Так появился на свет интересный этюд «Садко».
Садко-Васнецов вполоборота сидит в шубе и в шапке. В его облике, да еще при такой одежде, и впрямь проступает что-то древнерусское. Какая-то удаль сверкает в глазах. Садко, настоящий Садко!
Часто после сеансов Васнецов с Репиным (иногда к ним присоединялись и другие художники) ходили осматривать музеи и выставки.
Выставки эти были своеобразным знамением времени. Фактический диктатор страны Тьер, «страшный гном», как его называли, и его правительство, потопившее в крови революцию 1871 года, теперь уже меньше заигрывали с народом и пытались насаждать в искусстве аполитичность, вытравлять все то, что напоминало героизм народа в дни прославленной Парижской коммуны.
Выставки заполнялись в основном пейзажами и натюрмортами. Появилась масса художников, воспевавших культ нагого женского тела. Выставка парижского салона 1876 года, на которую попал Виктор Михайлович, чтобы воочию познакомиться с современной французской живописью, изобиловала такими вещами.
К тому времени уже бытовал термин «салонная живопись» — символ легкого, камерного, эротического искусства, оценить которое могли якобы лишь немногие «знатоки».
Васнецову, с детства воспитанному на образцах реализма, такая живопись не могла понравиться. В письме из Парижа к Крамскому он с юмором отозвался об этой выставке: «Картин с акварелями и рисунками больше 3 000… Масса холстов громадных и часто смешных — французы поклоняются и почитают… О сладких классических жанрах и не говорю — до объедения! От натюрмортов желудок болит! От тазов и котлов медных — шум в ушах!.. Почти ничего из обыкновенной французской жизни».
Правда, он с любопытством присматривался к работам импрессионистов с их изощренным колоритом и в творчестве лучших из них подметил остро схваченные черты природы и быта.
Итак, современное французское искусство не привело художника в восторг; с ним он мог познакомиться, к сожалению, лишь на выставках, а не в мастерских крупных мастеров, как, например, величайший реалист Курбэ.
Подобно приехавшему в Париж несколько позднее Сурикову, он занялся изучением старых мастеров-классиков.

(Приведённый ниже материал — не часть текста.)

-- ==== Sys2Proof/Machine/Waits.lean ====
section
/-! DEFINITION. Waits that go on: the test of a wait and its expiry (R85, R86, R95). -/

namespace Sys2Proof.Machine

/-- What a test of a wait finds. -/
inductive WaitRes
  | stay
  | won (s : State) (e : Eff)
  /-- over at once with `p` clear: the queue has died (R233) -/
  | lost (e : Eff)

/-- A queue test. -/
def WaitRes.ofQueue (won : List Word → Eff) (lost : Eff) : QRes → WaitRes
  | .dead => .lost lost
  | .wait => .stay
  | .done s ws => .won s (won ws)

/-- R85: test what a thread waits for. -/
def State.testWait (s : State) (u : Nat) (t : Thread) (w : Wait) : WaitRes :=
  let of := fun (o : Option (State × Eff)) => match o with
    | none => WaitRes.stay
    | some r => .won r.1 r.2
  match w.kind with
  | .counters ld st cp mx => if t.countsOk ld st cp mx then .won s {} else .stay
  | .sem k b => if Zx b ≤ Zx (s.sem t.src.site k) ∧ s.semFirst t.src.site k t.susp u then .won s {} else .stay
  | .rdzv k b => if s.semFirst t.src.site k t.susp u then of (s.takeRdzv t k b) else .stay
  | .time b => if s.timeReached b then .won s (.val (t.all ⟨w32 s.tod, (t.b0 w.fields).pois⟩)) else .stay
  | .mailbox => of (s.takeMail t)
  | .fence n => of (s.fenceEnd t n)
  | .push d ws ctl => .ofQueue (fun _ => .val (t.as w.fields)) (.val (t.as w.fields)) (s.qPush t.part t.src.site d ws ctl)
  | .pop d => .ofQueue (fun ws => .val (t.popped ws)) (.val (t.all .zero)) (s.qPop t.part t.src.site d t.selLanes.length)
  | .killed push => .lost (.val (if push then t.as w.fields else t.all .zero))
  | .unit => .stay

/-- The result of a wait that expires (R85, R94, R235, R239, R241, R289). -/
def State.expired (s : State) (t : Thread) (w : Wait) : Eff :=
  match w.kind with
  | .time _ => .val (t.all ⟨w32 s.tod, (t.b0 w.fields).pois⟩)
  | .push _ _ _ => .val (t.as w.fields)
  | .counters _ _ _ _ => {}
  | .sem _ _ => {}
  | _ => .val (t.all .zero)

/-- The end of a wait with `p` alike in every lane: set by a success, clear otherwise (R85), unless the wait's
own rule gives it, as R289 does for a faulted set. -/
def State.endWait (s : State) (u : Nat) (t : Thread) (e : Eff) (ok : Bool) : State :=
  s.complete u { e with p := some (e.p.getD (allP t ok)) }

/-- R229: the semaphore satisfies a wait; where it has not ended, older suspensions are tested before it. -/
def State.behind (s : State) (t : Thread) (w : Wait) : Bool :=
  match w.kind with
  | .sem k b => decide (Zx b ≤ Zx (s.sem t.src.site k))
  | .rdzv k b => decide (Zx b ≤ Zx (s.sem t.src.site k))
  | _ => false

/-- R85: test a wait; a wait for the time of day, and one behind older ones at its semaphore (R229), tests itself
again. -/
def State.waitTest (s : State) (u : Nat) : State :=
  match s.thr? u with
  | none => s
  | some t =>
    match t.wait with
    | none => s
    | some w =>
      if t.stat ≠ .wait then s
      else if s.idleSite t.src.site then s.postEv .waitTest { a := u }
      else match s.testWait u t w with
        | .won s' e => s'.endWait u t e true
        | .lost e => s.endWait u t e false
        | .stay => match w.kind with
          | .time _ => s.postEv .waitTest { a := u }
          | _ => if s.behind t w then s.postEv .waitTest { a := u } else s

/-- Acts on a = thread. -/
def execWaitTest (s : State) : Out := .next (s.waitTest s.subj.a)

/-- R85, R86: a wait expires once its cycles have passed; a test that holds then is a success. -/
def State.waitExpiry (s : State) (u : Nat) : State :=
  match s.thr? u with
  | none => s
  | some t =>
    match t.wait with
    | none => s
    | some w =>
      match w.deadline with
      | none => s
      | some d =>
        if t.stat ≠ .wait then s
        else if s.idleSite t.src.site || decide (s.work t.part < d) then s.postEv .waitExpiry { a := u }
        else match s.testWait u t w with
          | .won s' e => s'.endWait u t e true
          | .lost e => s.endWait u t e false
          | .stay => if s.behind t w then s.postEv .waitExpiry { a := u } else s.endWait u t (s.expired t w) false

/-- Acts on a = thread. -/
def execWaitExpiry (s : State) : Out := .next (s.waitExpiry s.subj.a)

end Sys2Proof.Machine
end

Он посетил небольшой парижский музей, где, как он слышал, находилась неизвестная и чем-то поражающая многих картина Рембрандта «Христос в Эммаусе». Вначале, привлеченный большими яркими полотнами, он прошел мимо и не заметил се. На ломаном французском языке он спросил о Рембрандте дремавшего в одной из зал седого длинноволосого служителя с лицом Гёте, как того изображали на гравюрах. Служитель вскочил и обрадованно повел его.

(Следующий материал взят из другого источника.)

/-- R437, R438, R440, R441: boot wipes everything, tests the dies and the flash's signature, and comes up booted with what
runs on its own and the firmware's graphs in the Syrad engines' cells, or in recovery, a failing die off; a life-cycle
command to the next state that its signer made resets the module in that state, provisioning with a key and decommissioning
without one; firmware sets an island's power, but a die that serves a partition runs on.
R434, R436: the oldest waiting event of a registered key leaves the matcher as a control token to its registration's cell;
a timer's expiry raises its count and makes or replaces its event; a control core takes a service request, writes the
word it names and answers on the sibling queue. The target state in byte 0 of the payload (assumption 9), and that a failed
test or graph leads to recovery, that provisioning makes the key and that a serving die runs on (assumption 43), are the
model's choice. -/
def Obligations.BootLifeAndSyrad : Prop :=
  (
  ∀ (s : State),
    (let ok := (∀ d, d < 16 → Config.selfTestOk d = true) ∧ Config.signatureOk (Config.digest s.io.flash) = true
       ∧ ∀ d, d < 4 → graphOk s.io.flash d = true
     ∃ s', exec .powerOnReset s = .next s' ∧ s'.mem = [] ∧ s'.memBad = [] ∧ s'.parts = [] ∧ s'.threads = []
      ∧ (∀ ag, (∀ d, d < 4 → ag.site ≠ .syrad d) → s'.cell ag = Cell.reset ∧ s'.site ag.site = SiteSt.reset)
      ∧ (∀ d, d < 16 → s'.powerOf d = if Config.selfTestOk d then .running else .off)
      ∧ s'.cycle = 0 ∧ s'.tod = 0 ∧ s'.launches = [] ∧ s'.images = [] ∧ s'.coh = Coh.reset ∧ s'.lantern = Lantern.reset
      ∧ s'.io.flash = s.io.flash ∧ s'.io.life = s.io.life ∧ s'.io.identity = s.io.identity
      ∧ (ok → s'.io.booted = true ∧ s'.io.recovery = false ∧ s'.agenda = bootActs
          ∧ ∀ d, d < 4 → (s'.site (.syrad d)).valid = true
            ∧ ∀ c, c < 64 → s'.cell ⟨.syrad d, c⟩ = recCells (imgRecs (Config.firmwareGraph s.io.flash d) 0) c)
      ∧ (¬ok → s'.cells = [] ∧ s'.sites = [] ∧ s'.io.booted = false ∧ s'.io.recovery = true ∧ s'.agenda = []))
    ∧ (∀ f, s.flit? s.subj.a = some f →
      let s1 := s.dropFlit s.subj.a
      let no := s1.ack f (fld f.word 0 8) 1 []
      let order := [LifeCycle.manufacturing, .provisioned, .production, .returned, .decommissioned]
      (s.io.life = .decommissioned → exec .lifeCycleChange s = .next no)
      ∧ (∀ nxt, order[s.io.life.code + 1]? = some nxt →
        let signed := if nxt = .production then Config.ownerOk f.payload else Config.signatureOk f.payload
        (leNat (f.payload.take 1) ≠ nxt.code ∨ signed = false → exec .lifeCycleChange s = .next no)
        ∧ (leNat (f.payload.take 1) = nxt.code → signed = true → ∃ s', exec .lifeCycleChange s = .next s' ∧ s'.io.life = nxt
          ∧ s'.io.identity = (decide (nxt = .provisioned) || s.io.identity && decide (nxt ≠ .decommissioned)) ∧ s'.io.flash = s.io.flash ∧ s'.mem = [] ∧ s'.parts = []
          ∧ s'.agenda = [.ev .powerOnReset {}])))
    ∧ (s.subj.power ≠ .running → s.dieUsed s.subj.a = true → exec .islandPower s = .next s)
    ∧ (s.subj.power = .running ∨ s.dieUsed s.subj.a = false →
      ∃ s', exec .islandPower s = .next s' ∧ s'.powerOf s.subj.a = s.subj.power ∧ s'.mem = s.mem ∧ s'.parts = s.parts
        ∧ (∀ d, d ≠ s.subj.a → s'.powerOf d = s.powerOf d)
        ∧ (∀ d, d < 16 → d ≠ s.subj.a → (s'.linkAsleep s.subj.a d = true ↔ s.subj.power = .idle ∧ s.powerOf d = .idle))))
  ∧ (
  ∀ (s : State),
    let d := s.subj.a
    let m := (s.matcher d).refill
    ((∀ e ∈ m.waiting, ∀ r ∈ m.regs, r.1 ≠ e.1) → exec .eventMatch s = .next (s.modMatcher d Matcher.refill))
    ∧ (∀ e r, m.waiting.find? (fun e => m.regs.any (fun r => r.1 == e.1)) = some e → m.regs.find? (fun r => r.1 == e.1) = some r →
      let k := eventToken d s.fresh r.2 e.2
      ∃ s', exec .eventMatch s = .next s' ∧ s'.fabric = s.fabric ++ [k] ∧ (s'.matcher d).waiting = m.waiting.erase e
        ∧ (s'.matcher d).regs = (s.matcher d).regs ∧ s'.mem = s.mem ∧ Act.ev .tokenIngressArrival { a := k.id } ∈ s'.agenda
        ∧ Act.ev .eventMatch { a := d } ∈ s'.agenda ∧ k.data = [⟨e.2, false⟩] ∧ k.tag.kind = .control ∧ k.dst = .syrad d)
    ∧ (let t := s.subj.b
       let old := tgetD (s.matcher d).timers t (0, 0)
       ∃ s', exec .syradTimer s = .next s' ∧ s'.mem = s.mem ∧ tgetD (s'.matcher d).timers t (0, 0) = (old.1, old.2 + 1)
        ∧ (s'.matcher d).regs = (s.matcher d).regs
        ∧ (0x4000 + t, w32 (old.2 + 1)) ∈ (s'.matcher d).waiting ++ (s'.matcher d).sources
        ∧ ∀ i, i ≠ t → tgetD (s'.matcher d).timers i (0, 0) = tgetD (s.matcher d).timers i (0, 0))
    ∧ ((s.matcher d).service = none → exec .controlCoreService s = .next s)
    ∧ (∀ p desc b w ws, (s.matcher d).service = some (p, desc) → s.qPop p (.syrad d) desc 1 = .done b (w :: ws) →
      let q := Config.serviceOf w
      let c := sysCw q.1 q.2.1
      (b.sysWrite c q.2.2 = none → ∃ s', exec .controlCoreService s = .next s' ∧ s'.mem = b.mem ∧ s'.turn = b.turn)
      ∧ (∀ k, b.sysWrite c q.2.2 = some k → ∃ s', exec .controlCoreService s = .next s' ∧ s'.mem = b.mem ∧ s'.turn = k.turn)
      ∧ (b.cwWrites c = true → cwWriter c.n ≠ 1 → (tget b.parts c.part).isSome = true →
        let e := b.cwEvent c.n c.part c.i c.die (if c.wide then q.2.2.toNat else q.2.2.toNat % 2 ^ 32) 0
        ∃ k, b.sysWrite c q.2.2 = some k ∧ k.turn = some (.ev e.1 e.2))))
end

Увидав картину, Васнецов остолбенел. Чем больше он вглядывался в это совсем маленькое полотно, тем все глубже проникался гением Рембрандта и, пожалуй, только сейчас познавал его подлинную суть.

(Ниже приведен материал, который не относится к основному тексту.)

/-! ## postEv -/

@[simp] theorem State.postEv_tick (s : State) (i : Instr) (x : Subj) : (s.postEv i x).tick = s.tick := rfl
@[simp] theorem State.postEv_turn (s : State) (i : Instr) (x : Subj) : (s.postEv i x).turn = s.turn := rfl
@[simp] theorem State.postEv_cur (s : State) (i : Instr) (x : Subj) : (s.postEv i x).cur = s.cur := rfl
@[simp] theorem State.postEv_subj (s : State) (i : Instr) (x : Subj) : (s.postEv i x).subj = s.subj := rfl
@[simp] theorem State.postEv_fresh (s : State) (i : Instr) (x : Subj) : (s.postEv i x).fresh = s.fresh := rfl
@[simp] theorem State.postEv_cycle (s : State) (i : Instr) (x : Subj) : (s.postEv i x).cycle = s.cycle := rfl
@[simp] theorem State.postEv_uncounted (s : State) (i : Instr) (x : Subj) : (s.postEv i x).uncounted = s.uncounted := rfl
@[simp] theorem State.postEv_tod (s : State) (i : Instr) (x : Subj) : (s.postEv i x).tod = s.tod := rfl
@[simp] theorem State.postEv_mem (s : State) (i : Instr) (x : Subj) : (s.postEv i x).mem = s.mem := rfl
@[simp] theorem State.postEv_memBad (s : State) (i : Instr) (x : Subj) : (s.postEv i x).memBad = s.memBad := rfl
@[simp] theorem State.postEv_sites (s : State) (i : Instr) (x : Subj) : (s.postEv i x).sites = s.sites := rfl
@[simp] theorem State.postEv_cells (s : State) (i : Instr) (x : Subj) : (s.postEv i x).cells = s.cells := rfl
@[simp] theorem State.postEv_threads (s : State) (i : Instr) (x : Subj) : (s.postEv i x).threads = s.threads := rfl
@[simp] theorem State.postEv_elems (s : State) (i : Instr) (x : Subj) : (s.postEv i x).elems = s.elems := rfl
@[simp] theorem State.postEv_fabric (s : State) (i : Instr) (x : Subj) : (s.postEv i x).fabric = s.fabric := rfl
@[simp] theorem State.postEv_accs (s : State) (i : Instr) (x : Subj) : (s.postEv i x).accs = s.accs := rfl
@[simp] theorem State.postEv_queues (s : State) (i : Instr) (x : Subj) : (s.postEv i x).queues = s.queues := rfl
@[simp] theorem State.postEv_semOps (s : State) (i : Instr) (x : Subj) : (s.postEv i x).semOps = s.semOps := rfl
@[simp] theorem State.postEv_pqOps (s : State) (i : Instr) (x : Subj) : (s.postEv i x).pqOps = s.pqOps := rfl
@[simp] theorem State.postEv_closes (s : State) (i : Instr) (x : Subj) : (s.postEv i x).closes = s.closes := rfl
@[simp] theorem State.postEv_parts (s : State) (i : Instr) (x : Subj) : (s.postEv i x).parts = s.parts := rfl
@[simp] theorem State.postEv_launches (s : State) (i : Instr) (x : Subj) : (s.postEv i x).launches = s.launches := rfl
@[simp] theorem State.postEv_images (s : State) (i : Instr) (x : Subj) : (s.postEv i x).images = s.images := rfl
@[simp] theorem State.postEv_places (s : State) (i : Instr) (x : Subj) : (s.postEv i x).places = s.places := rfl
@[simp] theorem State.postEv_biv (s : State) (i : Instr) (x : Subj) : (s.postEv i x).biv = s.biv := rfl
@[simp] theorem State.postEv_scr (s : State) (i : Instr) (x : Subj) : (s.postEv i x).scr = s.scr := rfl
@[simp] theorem State.postEv_tex (s : State) (i : Instr) (x : Subj) : (s.postEv i x).tex = s.tex := rfl
@[simp] theorem State.postEv_colReq (s : State) (i : Instr) (x : Subj) : (s.postEv i x).colReq = s.colReq := rfl
@[simp] theorem State.postEv_colWait (s : State) (i : Instr) (x : Subj) : (s.postEv i x).colWait = s.colWait := rfl
@[simp] theorem State.postEv_colLast (s : State) (i : Instr) (x : Subj) : (s.postEv i x).colLast = s.colLast := rfl
@[simp] theorem State.postEv_texLast (s : State) (i : Instr) (x : Subj) : (s.postEv i x).texLast = s.texLast := rfl
@[simp] theorem State.postEv_coh (s : State) (i : Instr) (x : Subj) : (s.postEv i x).coh = s.coh := rfl
@[simp] theorem State.postEv_lantern (s : State) (i : Instr) (x : Subj) : (s.postEv i x).lantern = s.lantern := rfl
@[simp] theorem State.postEv_io (s : State) (i : Instr) (x : Subj) : (s.postEv i x).io = s.io := rfl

Когда в свое время по приезде в Петербург он жадно накинулся на коллекции Эрмитажа, то первое время восторгался всем виденным. Критическое отношение пришло позже.
Из всех сокровищ европейского искусства в Эрмитаже полюбились ему портрет Веласкеза, мрачный, но необычайно волевой папа Иннокентий X и правдивые, как сама жизнь, произведения Рембрандта, особенно «Возвращение блудного сына».
В этом полотне трогало всё: и слепой старик, что ощупывает вернувшегося в отрепьях и прощенного им сына, и сын, изображенный вполоборота к зрителю, с обритой головой. В коленопреклоненной позе его такая гамма чувства — и искреннее сожаление о беспутной жизни, и бесконечная усталость, и радость возвращения… А стоящий рядом служитель, у которого видно лишь одно выступающее из тьмы лицо, — по-человечески растроган и умилен. Ничто не забыл прозорливец Рембрандт — и даже отвалившуюся подметку нищенской сандалии блудного сына, — изумительная деталь! Это была сама жизнь.
Тогда Виктор Михайлович хотел подробней познакомиться с творчеством Рембрандта, но в попадавшихся ему книгах скучные, схематические описания картин, портретов и офортов голландского мастера не удовлетворяли его. Так, за недостатком времени, за ежедневными заботами он и не успел осуществить своего намерения.
Сейчас, благодаря увиденной им маленькой картине, его восприятие Рембрандта-художника стало полнее, глубже.
Картина «Христос в Эммаусе» была выполнена, указывал каталог, в 1629 году и, таким образом, относилась еще к первому периоду творчества художника.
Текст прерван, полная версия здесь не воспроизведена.